Exercise materials –
@[simp] theorem State.modMe_clock (s : State) (f : Thread → Thread) : (s.modMe f).clock = s.clock := rfl
@[simp] theorem State.modMe_pkg (s : State) (f : Thread → Thread) : (s.modMe f).pkg = s.pkg := rfl
@[simp] theorem State.modMe_members (s : State) (f : Thread → Thread) : (s.modMe f).members = s.members := rfl
@[simp] theorem State.modMe_windows (s : State) (f : Thread → Thread) : (s.modMe f).windows = s.windows := rfl
@[simp] theorem State.modMe_lost (s : State) (f : Thread → Thread) : (s.modMe f).lost = s.lost := rfl
@[simp] theorem State.modMe_lostDies (s : State) (f : Thread → Thread) : (s.modMe f).lostDies = s.lostDies := rfl
@[simp] theorem State.modMe_ageLimit (s : State) (f : Thread → Thread) : (s.modMe f).ageLimit = s.ageLimit := rfl
@[simp] theorem State.modMe_driftLimit (s : State) (f : Thread → Thread) : (s.modMe f).driftLimit = s.driftLimit := rfl
@[simp] theorem State.modMe_parts (s : State) (f : Thread → Thread) : (s.modMe f).parts = s.parts := rfl
@[simp] theorem State.modMe_keySlots (s : State) (f : Thread → Thread) : (s.modMe f).keySlots = s.keySlots := rfl
@[simp] theorem State.modMe_keyCtr (s : State) (f : Thread → Thread) : (s.modMe f).keyCtr = s.keyCtr := rfl
@[simp] theorem State.modMe_pages (s : State) (f : Thread → Thread) : (s.modMe f).pages = s.pages := rfl
@[simp] theorem State.modMe_domains (s : State) (f : Thread → Thread) : (s.modMe f).domains = s.domains := rfl
@[simp] theorem State.modMe_ended (s : State) (f : Thread → Thread) : (s.modMe f).ended = s.ended := rfl
@[simp] theorem State.modMe_cores (s : State) (f : Thread → Thread) : (s.modMe f).cores = s.cores := rfl
@[simp] theorem State.modMe_quads (s : State) (f : Thread → Thread) : (s.modMe f).quads = s.quads := rfl
@[simp] theorem State.modMe_banks (s : State) (f : Thread → Thread) : (s.modMe f).banks = s.banks := rfl
@[simp] theorem State.modMe_dies (s : State) (f : Thread → Thread) : (s.modMe f).dies = s.dies := rfl
@[simp] theorem State.modMe_rects (s : State) (f : Thread → Thread) : (s.modMe f).rects = s.rects := rfl
@[simp] theorem State.modMe_mem (s : State) (f : Thread → Thread) : (s.modMe f).mem = s.mem := rfl
@[simp] theorem State.modMe_empties (s : State) (f : Thread → Thread) : (s.modMe f).empties = s.empties := rfl
@[simp] theorem State.modMe_soft (s : State) (f : Thread → Thread) : (s.modMe f).soft = s.soft := rfl
@[simp] theorem State.modMe_bad (s : State) (f : Thread → Thread) : (s.modMe f).bad = s.bad := rfl
@[simp] theorem State.modMe_edges (s : State) (f : Thread → Thread) : (s.modMe f).edges = s.edges := rfl
@[simp] theorem State.modMe_reqs (s : State) (f : Thread → Thread) : (s.modMe f).reqs = s.reqs := rfl
@[simp] theorem State.modMe_msgs (s : State) (f : Thread → Thread) : (s.modMe f).msgs = s.msgs := rfl
@[simp] theorem State.modMe_feWaits (s : State) (f : Thread → Thread) : (s.modMe f).feWaits = s.feWaits := rfl
@[simp] theorem State.modMe_rsvs (s : State) (f : Thread → Thread) : (s.modMe f).rsvs = s.rsvs := rfl
@[simp] theorem State.modMe_barWaits (s : State) (f : Thread → Thread) : (s.modMe f).barWaits = s.barWaits := rfl
@[simp] theorem State.modMe_netBars (s : State) (f : Thread → Thread) : (s.modMe f).netBars = s.netBars := rfl
@[simp] theorem State.modMe_crossings (s : State) (f : Thread → Thread) : (s.modMe f).crossings = s.crossings := rfl
@[simp] theorem State.modMe_walkMsgs (s : State) (f : Thread → Thread) : (s.modMe f).walkMsgs = s.walkMsgs := rfl
@[simp] theorem State.modMe_reports (s : State) (f : Thread → Thread) : (s.modMe f).reports = s.reports := rfl
@[simp] theorem State.modMe_drains (s : State) (f : Thread → Thread) : (s.modMe f).drains = s.drains := rfl
@[simp] theorem State.modMe_walks (s : State) (f : Thread → Thread) : (s.modMe f).walks = s.walks := rfl
@[simp] theorem State.modMe_copies (s : State) (f : Thread → Thread) : (s.modMe f).copies = s.copies := rfl
@[simp] theorem State.modMe_convs (s : State) (f : Thread → Thread) : (s.modMe f).convs = s.convs := rfl
@[simp] theorem State.modMe_iqs (s : State) (f : Thread → Thread) : (s.modMe f).iqs = s.iqs := rfl
@[simp] theorem State.modMe_arrs (s : State) (f : Thread → Thread) : (s.modMe f).arrs = s.arrs := rfl
@[simp] theorem State.modMe_objs (s : State) (f : Thread → Thread) : (s.modMe f).objs = s.objs := rfl
@[simp] theorem State.modMe_saved (s : State) (f : Thread → Thread) : (s.modMe f).saved = s.saved := rfl
@[simp] theorem State.modMe_sup (s : State) (f : Thread → Thread) : (s.modMe f).sup = s.sup := rfl
@[simp] theorem State.modMe_issueQ (s : State) (f : Thread → Thread) : (s.modMe f).issueQ = s.issueQ := rfl
@[simp] theorem State.modMe_agenda (s : State) (f : Thread → Thread) : (s.modMe f).agenda = s.agenda := rfl
@[simp] theorem State.modMe_iss (s : State) (f : Thread → Thread) : (s.modMe f).iss = s.iss := rfl
@[simp] theorem State.modMe_halves (s : State) (f : Thread → Thread) : (s.modMe f).halves = s.halves := rfl
@[simp] theorem State.modMe_freeCtr (s : State) (f : Thread → Thread) : (s.modMe f).freeCtr = s.freeCtr := rfl
@[simp] theorem State.modMe_nextUid (s : State) (f : Thread → Thread) : (s.modMe f).nextUid = s.nextUid := rfl
@[simp] theorem State.modMe_nextId (s : State) (f : Thread → Thread) : (s.modMe f).nextId = s.nextId := rfl

@[simp] theorem State.await_clock (s : State) (w : Why) (fin : Done) : (s.await w fin).clock = s.clock := rfl
@[simp] theorem State.await_pkg (s : State) (w : Why) (fin : Done) : (s.await w fin).pkg = s.pkg := rfl
@[simp] theorem State.await_members (s : State) (w : Why) (fin : Done) : (s.await w fin).members = s.members := rfl
@[simp] theorem State.await_windows (s : State) (w : Why) (fin : Done) : (s.await w fin).windows = s.windows := rfl
@[simp] theorem State.await_lost (s : State) (w : Why) (fin : Done) : (s.await w fin).lost = s.lost := rfl
@[simp] theorem State.await_lostDies (s : State) (w : Why) (fin : Done) : (s.await w fin).lostDies = s.lostDies := rfl
@[simp] theorem State.await_ageLimit (s : State) (w : Why) (fin : Done) : (s.await w fin).ageLimit = s.ageLimit := rfl
@[simp] theorem State.await_driftLimit (s : State) (w : Why) (fin : Done) : (s.await w fin).driftLimit = s.driftLimit := rfl
@[simp] theorem State.await_parts (s : State) (w : Why) (fin : Done) : (s.await w fin).parts = s.parts := rfl
@[simp] theorem State.await_keySlots (s : State) (w : Why) (fin : Done) : (s.await w fin).keySlots = s.keySlots := rfl
@[simp] theorem State.await_keyCtr (s : State) (w : Why) (fin : Done) : (s.await w fin).keyCtr = s.keyCtr := rfl
@[simp] theorem State.await_pages (s : State) (w : Why) (fin : Done) : (s.await w fin).pages = s.pages := rfl
@[simp] theorem State.await_domains (s : State) (w : Why) (fin : Done) : (s.await w fin).domains = s.domains := rfl
@[simp] theorem State.await_ended (s : State) (w : Why) (fin : Done) : (s.await w fin).ended = s.ended := rfl
@[simp] theorem State.await_cores (s : State) (w : Why) (fin : Done) : (s.await w fin).cores = s.cores := rfl
@[simp] theorem State.await_quads (s : State) (w : Why) (fin : Done) : (s.await w fin).quads = s.quads := rfl
@[simp] theorem State.await_banks (s : State) (w : Why) (fin : Done) : (s.await w fin).banks = s.banks := rfl
@[simp] theorem State.await_dies (s : State) (w : Why) (fin : Done) : (s.await w fin).dies = s.dies := rfl
@[simp] theorem State.await_rects (s : State) (w : Why) (fin : Done) : (s.await w fin).rects = s.rects := rfl
@[simp] theorem State.await_mem (s : State) (w : Why) (fin : Done) : (s.await w fin).mem = s.mem := rfl
@[simp] theorem State.await_empties (s : State) (w : Why) (fin : Done) : (s.await w fin).empties = s.empties := rfl
@[simp] theorem State.await_soft (s : State) (w : Why) (fin : Done) : (s.await w fin).soft = s.soft := rfl
@[simp] theorem State.await_bad (s : State) (w : Why) (fin : Done) : (s.await w fin).bad = s.bad := rfl
@[simp] theorem State.await_edges (s : State) (w : Why) (fin : Done) : (s.await w fin).edges = s.edges := rfl
@[simp] theorem State.await_reqs (s : State) (w : Why) (fin : Done) : (s.await w fin).reqs = s.reqs := rfl
@[simp] theorem State.await_msgs (s : State) (w : Why) (fin : Done) : (s.await w fin).msgs = s.msgs := rfl
@[simp] theorem State.await_feWaits (s : State) (w : Why) (fin : Done) : (s.await w fin).feWaits = s.feWaits := rfl
@[simp] theorem State.await_rsvs (s : State) (w : Why) (fin : Done) : (s.await w fin).rsvs = s.rsvs := rfl
@[simp] theorem State.await_barWaits (s : State) (w : Why) (fin : Done) : (s.await w fin).barWaits = s.barWaits := rfl
@[simp] theorem State.await_netBars (s : State) (w : Why) (fin : Done) : (s.await w fin).netBars = s.netBars := rfl
@[simp] theorem State.await_crossings (s : State) (w : Why) (fin : Done) : (s.await w fin).crossings = s.crossings := rfl
@[simp] theorem State.await_walkMsgs (s : State) (w : Why) (fin : Done) : (s.await w fin).walkMsgs = s.walkMsgs := rfl
@[simp] theorem State.await_reports (s : State) (w : Why) (fin : Done) : (s.await w fin).reports = s.reports := rfl
@[simp] theorem State.await_drains (s : State) (w : Why) (fin : Done) : (s.await w fin).drains = s.drains := rfl
@[simp] theorem State.await_walks (s : State) (w : Why) (fin : Done) : (s.await w fin).walks = s.walks := rfl
@[simp] theorem State.await_copies (s : State) (w : Why) (fin : Done) : (s.await w fin).copies = s.copies := rfl
@[simp] theorem State.await_convs (s : State) (w : Why) (fin : Done) : (s.await w fin).convs = s.convs := rfl
@[simp] theorem State.await_iqs (s : State) (w : Why) (fin : Done) : (s.await w fin).iqs = s.iqs := rfl
@[simp] theorem State.await_arrs (s : State) (w : Why) (fin : Done) : (s.await w fin).arrs = s.arrs := rfl
@[simp] theorem State.await_objs (s : State) (w : Why) (fin : Done) : (s.await w fin).objs = s.objs := rfl
@[simp] theorem State.await_saved (s : State) (w : Why) (fin : Done) : (s.await w fin).saved = s.saved := rfl
@[simp] theorem State.await_sup (s : State) (w : Why) (fin : Done) : (s.await w fin).sup = s.sup := rfl
@[simp] theorem State.await_issueQ (s : State) (w : Why) (fin : Done) : (s.await w fin).issueQ = s.issueQ := rfl
@[simp] theorem State.await_agenda (s : State) (w : Why) (fin : Done) : (s.await w fin).agenda = s.agenda := rfl
@[simp] theorem State.await_iss (s : State) (w : Why) (fin : Done) : (s.await w fin).iss = s.iss := rfl
@[simp] theorem State.await_halves (s : State) (w : Why) (fin : Done) : (s.await w fin).halves = s.halves := rfl
@[simp] theorem State.await_freeCtr (s : State) (w : Why) (fin : Done) : (s.await w fin).freeCtr = s.freeCtr := rfl
@[simp] theorem State.await_nextUid (s : State) (w : Why) (fin : Done) : (s.await w fin).nextUid = s.nextUid := rfl
@[simp] theorem State.await_nextId (s : State) (w : Why) (fin : Done) : (s.await w fin).nextId = s.nextId := rfl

Task directions – Could you retype exactly the lines above, starting at the line that contains "f).feWaits = s.feWaits := rfl" and ending at the line that contains "f).netBars = s.netBars := rfl", and nothing more?

Solved problem –
@[simp] theorem State.modMe_feWaits (s : State) (f : Thread → Thread) : (s.modMe f).feWaits = s.feWaits := rfl
@[simp] theorem State.modMe_rsvs (s : State) (f : Thread → Thread) : (s.modMe f).rsvs = s.rsvs := rfl
@[simp] theorem State.modMe_barWaits (s : State) (f : Thread → Thread) : (s.modMe f).barWaits = s.barWaits := rfl
@[simp] theorem State.modMe_netBars (s : State) (f : Thread → Thread) : (s.modMe f).netBars = s.netBars := rfl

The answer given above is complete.